* [Dataset records]

/-- MB.DEC and the per-type operations on one whole block (R224 to R229, R240): the type byte selects, each fixed format
is read as its rule says, and an operand that is not one whole block is refused by all six. -/
def Obligations.DecodeByType : Prop :=
  Selects 0x51 (fun a => .mbDec a.bytes) ∧ Selects 0x52 (fun a => .mbDecWrapper a.bytes) ∧
  Selects 0x53 (fun a => .mbDecDelay a.bytes) ∧ Selects 0x55 (fun a => .mbDecToolhead a.bytes) ∧
  Selects 0x56 (fun a => .mbDecUnknown a.bytes) ∧
  ∀ s : State,
    (∀ b, ¬ IsBlock b → ∀ i ∈ [Instr.mbDec b, .mbDecWrapper b, .mbDecDelay b, .mbDecBlm b, .mbDecToolhead b,
      .mbDecUnknown b], EndsOnly i s (.refused .blockOperand)) ∧
    ∀ (bl t : Byte) (body : Bytes), bl.toNat = body.length + 2 →
      let b := bl :: t :: body
      exec (.mbDec b) s =
        (if t = s.params.btWrapper then exec (.mbDecWrapper b) s
        else if t = s.params.btDelay then exec (.mbDecDelay b) s
        else if t = s.params.btBlm then exec (.mbDecBlm b) s
        else if t = s.params.btToolhead then exec (.mbDecToolhead b) s
        else exec (.mbDecUnknown b) s) ∧
      (∃ blk, EndsOnly (.mbDec b) s (.ok (.block blk))) ∧
      (t ∉ [s.params.btWrapper, s.params.btDelay, s.params.btBlm, s.params.btToolhead] →
        EndsOnly (.mbDec b) s (.ok (.block (.unknown t b)))) ∧
      (∀ order params, body = order :: params → EndsOnly (.mbDecWrapper b) s (.ok (.block (.wrapper order params)))) ∧
      (body = [] → EndsOnly (.mbDecWrapper b) s (.ok (.block (.malformed .lengthMismatch b)))) ∧
      (∀ h l : Byte, body = [h, l] → EndsOnly (.mbDecDelay b) s
        (.ok (.block (.delay (h.toNat * 256 + l.toNat) ((h.toNat * 256 + l.toNat) * 10))))) ∧
      (body.length ≠ 2 → EndsOnly (.mbDecDelay b) s (.ok (.block (.malformed .lengthMismatch b)))) ∧
      (∀ index, body = [index] → EndsOnly (.mbDecToolhead b) s (.ok (.block (.toolhead index)))) ∧
      (body.length ≠ 1 → EndsOnly (.mbDecToolhead b) s (.ok (.block (.malformed .lengthMismatch b)))) ∧
      EndsOnly (.mbDecUnknown b) s (.ok (.block (.unknown t b)))

/-- MB.DEC.BLM (R230 to R239) against the layout of 30_encoding.md R100 to R104: the bytes of any record that fits decode to that
record, whatever the reserved bits; a body cut short anywhere is FieldOverrun; bytes left over are LengthMismatch; and nothing
else decodes to a record. -/
def Obligations.BlmDecodesItsLayout : Prop :=
  Selects 0x54 (fun a => .mbDecBlm a.bytes) ∧
  ∀ (s : State) (bl t : Byte) (body : Bytes), bl.toNat = body.length + 2 →
    (∀ (r : BlmRecord) (reserved : BitVec 3), blmFits r →
      (body = blmLayout r reserved → EndsOnly (.mbDecBlm (bl :: t :: body)) s (.ok (.block (.blm r)))) ∧
      (body <+: blmLayout r reserved → body ≠ blmLayout r reserved →
        EndsOnly (.mbDecBlm (bl :: t :: body)) s (.ok (.block (.malformed .fieldOverrun (bl :: t :: body))))) ∧
      (blmLayout r reserved <+: body → body ≠ blmLayout r reserved →
        EndsOnly (.mbDecBlm (bl :: t :: body)) s (.ok (.block (.malformed .lengthMismatch (bl :: t :: body)))))) ∧
    ∀ r : BlmRecord, EndsOnly (.mbDecBlm (bl :: t :: body)) s (.ok (.block (.blm r))) →
      blmFits r ∧ bl.toNat = blmBlockLength r ∧ ∃ reserved, body = blmLayout r reserved

/-! ## Motion blocks: encoding -/

/-- MB.ENC.WRAPPER, MB.ENC.DELAY, MB.ENC.TOOLHEAD, MB.ENC.RAW, MB.PACK (45_motion_encode.md R261 to R263, R266, R267). -/
def Obligations.EncodeFixedFormats : Prop :=
  Selects 0x60 (fun a => .mbEncWrapper a.byte0 a.bytes) ∧ Selects 0x61 (fun a => .mbEncDelay a.nat0) ∧
  Selects 0x63 (fun a => .mbEncToolhead a.byte0) ∧ Selects 0x64 (fun a => .mbEncRaw a.byte0 a.bytes) ∧
  Selects 0x65 (fun a => .mbPack a.blocks) ∧
  ∀ (s : State) (x : Byte) (bytes : Bytes) (ticks : Nat) (blocks : List Bytes),
    EndsOnly (.mbEncWrapper x bytes) s (if 252 < bytes.length then .refused .blockTooLong
      else .ok (.bytes ([BitVec.ofNat 8 (3 + bytes.length), s.params.btWrapper, x] ++ bytes))) ∧
    EndsOnly (.mbEncDelay ticks) s (if 65535 < ticks then .refused .fieldRange
      else .ok (.bytes [0x04, s.params.btDelay, BitVec.ofNat 8 (ticks / 256), BitVec.ofNat 8 ticks])) ∧
    EndsOnly (.mbEncToolhead x) s (.ok (.bytes [0x03, s.params.btToolhead, x])) ∧
    EndsOnly (.mbEncRaw x bytes) s (if 253 < bytes.length then .refused .blockTooLong
      else .ok (.bytes ([BitVec.ofNat 8 (bytes.length + 2), x] ++ bytes))) ∧
    ((∃ b ∈ blocks, ¬ IsBlock b) → EndsOnly (.mbPack blocks) s (.refused .blockOperand)) ∧
    ((∀ b ∈ blocks, IsBlock b) → EndsOnly (.mbPack blocks) s (if 253 < blocks.flatten.length then .refused .areaTooLong
      else .ok (.bytes blocks.flatten)))

/-- MB.ENC.BLM (R264, R265): a record that fits is laid out as 30_encoding.md R100 to R104 say, reserved bits zero, with the
block length the flags and the mask determine, at most 43; any other record is refused. -/
def Obligations.BlmEncodesItsLayout : Prop :=
  Selects 0x62 (fun a => .mbEncBlm a.record) ∧
  ∀ (s : State) (r : BlmRecord),
    (blmFits r → blmBlockLength r ≤ 43 ∧ (blmLayout r 0).length + 2 = blmBlockLength r ∧
      EndsOnly (.mbEncBlm r) s
        (.ok (.bytes ([BitVec.ofNat 8 (blmBlockLength r), s.params.btBlm] ++ blmLayout r 0)))) ∧
    (¬ blmFits r → EndsOnly (.mbEncBlm r) s (.refused .illFormedRecord))

/-- Decode after encode (R268 item 1): MB.DEC of what an encoder makes is the operand it was given. -/
def Obligations.BlockDecodesAfterEncode : Prop :=
  ∀ (s : State) (b : Bytes), blockTypesDiffer s.params →
    (∀ order params, EndsOnly (.mbEncWrapper order params) s (.ok (.bytes b)) →
      EndsOnly (.mbDec b) s (.ok (.block (.wrapper order params)))) ∧
    (∀ ticks, EndsOnly (.mbEncDelay ticks) s (.ok (.bytes b)) →
      EndsOnly (.mbDec b) s (.ok (.block (.delay ticks (ticks * 10))))) ∧
    (∀ index, EndsOnly (.mbEncToolhead index) s (.ok (.bytes b)) →
      EndsOnly (.mbDec b) s (.ok (.block (.toolhead index)))) ∧
    (∀ r, EndsOnly (.mbEncBlm r) s (.ok (.bytes b)) → EndsOnly (.mbDec b) s (.ok (.block (.blm r)))) ∧
    ∀ typ body, typ ∉ [s.params.btWrapper, s.params.btDelay, s.params.btBlm, s.params.btToolhead] →
      EndsOnly (.mbEncRaw typ body) s (.ok (.bytes b)) → EndsOnly (.mbDec b) s (.ok (.block (.unknown typ b)))

/-- Encode after decode (R268 item 2): re-encoding what MB.DEC made of a block gives the block back, for a BLM with the three
reserved bits of its packing byte cleared. -/
def Obligations.BlockReencodesAfterDecode : Prop :=
  ∀ (s : State) (b : Bytes) (blk : Block), EndsOnly (.mbDec b) s (.ok (.block blk)) →
    (∀ order params, blk = .wrapper order params → EndsOnly (.mbEncWrapper order params) s (.ok (.bytes b))) ∧
    (∀ ticks micros, blk = .delay ticks micros → EndsOnly (.mbEncDelay ticks) s (.ok (.bytes b))) ∧
    (∀ index, blk = .toolhead index → EndsOnly (.mbEncToolhead index) s (.ok (.bytes b))) ∧
    (∀ typ raw, blk = .unknown typ raw → raw = b ∧ EndsOnly (.mbEncRaw typ (b.drop 2)) s (.ok (.bytes b))) ∧
    ∀ r, blk = .blm r →
      let i := if r.wideMask then 6 else 4
      EndsOnly (.mbEncBlm r) s (.ok (.bytes (b.set i (b.getD i 0 &&& 0x1F))))

/-- Scan after pack (R268 item 3), and what a complete scan says of its area (R243): the area is the concatenation of whole
blocks, in order, whose decodings are the list. -/
def Obligations.ScanAndPack : Prop :=
  ∀ (s : State),
    (∀ (blocks : List Bytes) (decoded : List Block) (a : Bytes), EndsOnly (.mbPack blocks) s (.ok (.bytes a)) →
      List.Forall₂ (fun b blk => EndsOnly (.mbDec b) s (.ok (.block blk))) blocks decoded →
        ScansTo s a decoded .complete) ∧
    ∀ (a : Bytes) (decoded : List Block), ScansTo s a decoded .complete →
      ∃ blocks : List Bytes, blocks.flatten = a ∧ (∀ b ∈ blocks, IsBlock b) ∧
        List.Forall₂ (fun b blk => EndsOnly (.mbDec b) s (.ok (.block blk))) blocks decoded

/-- The motion-block codec has no state and no side effects (44_motion_decode.md R244): what an operation of it ends with depends
on its operands and the four block types alone, and it changes nothing. -/
def Obligations.MotionCodecIsPure : Prop :=
  ∀ (i : Instr) (wrapper delay blm toolhead : Byte), isMotionOp i = true →
    ∃ o : OpOutcome, ∀ s : State, s.params.btWrapper = wrapper → s.params.btDelay = delay → s.params.btBlm = blm →
      s.params.btToolhead = toolhead → EndsOnly i s o

/-! ## The catalog and the value helpers -/

/-- CAT.ORDER, CAT.REPLY, ERR.REASON (46_catalog_helpers.md R291 to R294, R297): each known code gives its entry, every other code
the explicit marker with the raw byte. The codes the document leaves open are parameters (log 13, log 15); with the spec's
numbering of the sub-reasons, `v` from 1 to 10 gives the `v`-th of the list and any other byte the marker (R112, R294). -/
def Obligations.CatalogLookups : Prop :=
  Selects 0x70 (fun a => .catOrder a.byte0) ∧ Selects 0x71 (fun a => .catReply a.byte0) ∧
  Selects 0x72 (fun a => .errReason a.byte0) ∧
  ∀ (s : State) (code : Byte), s.params.wellFormed = true →
    EndsOnly (.catOrder 0x00) s (.ok (.order (.known ⟨.resume, .byte, s.params.minReplyResume⟩))) ∧
    EndsOnly (.catOrder s.params.orderQueueCommandBlocks) s
      (.ok (.order (.known ⟨.queueCommandBlocks, .general, s.params.minReplyQueueCommandBlocks⟩))) ∧
    EndsOnly (.catOrder s.params.orderWriteFirmwareConfiguration) s
      (.ok (.order (.known
        ⟨.writeFirmwareConfiguration, .general, s.params.minReplyWriteFirmwareConfiguration⟩))) ∧
    (∀ e, (code, e) ∈ s.params.moreOrders → EndsOnly (.catOrder code) s (.ok (.order (.known e)))) ∧
    (code ∉ [0x00, s.params.orderQueueCommandBlocks, s.params.orderWriteFirmwareConfiguration] ++
        s.params.moreOrders.map Prod.fst →
      EndsOnly (.catOrder code) s (.ok (.order (.unrecognized code)))) ∧
    EndsOnly (.catReply 0x10) s (.ok (.replyEntry (.known ⟨.ok, .noSub⟩))) ∧
    EndsOnly (.catReply 0x11) s (.ok (.replyEntry (.known ⟨.genericApplicationError, .errReason⟩))) ∧
    EndsOnly (.catReply s.params.replyStopped) s (.ok (.replyEntry (.known ⟨.stopped, .stopped⟩))) ∧
    (∀ e, (code, e) ∈ s.params.moreReplies → EndsOnly (.catReply code) s (.ok (.replyEntry (.known e)))) ∧
    (code ∉ [0x10, 0x11, s.params.replyStopped] ++ s.params.moreReplies.map Prod.fst →
      EndsOnly (.catReply code) s (.ok (.replyEntry (.unrecognized code)))) ∧
    EndsOnly (.errReason 0x03) s (.ok (.reason (.known .badParameterValue))) ∧
    (∀ x, Names (subReasonCodes s.params) subReasonList code x → EndsOnly (.errReason code) s (.ok (.reason x))) ∧
    (s.params.otherSubReasons = #v[0x01, 0x02, 0x04, 0x05, 0x06, 0x07, 0x08, 0x09, 0x0A] →
      (∀ (n : Nat) (r : SubReason), subReasonList[n]? = some r → code.toNat = n + 1 →
        EndsOnly (.errReason code) s (.ok (.reason (.known r)))) ∧
      (code.toNat = 0 ∨ 10 < code.toNat → EndsOnly (.errReason code) s (.ok (.reason (.unrecognized code)))))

* [Task prompt]
Scan the data for the string "complete" and copy each line in which it occurs.

* [Worked solution]
/-- Scan after pack (R268 item 3), and what a complete scan says of its area (R243): the area is the concatenation of whole
        ScansTo s a decoded .complete) ∧
    ∀ (a : Bytes) (decoded : List Block), ScansTo s a decoded .complete →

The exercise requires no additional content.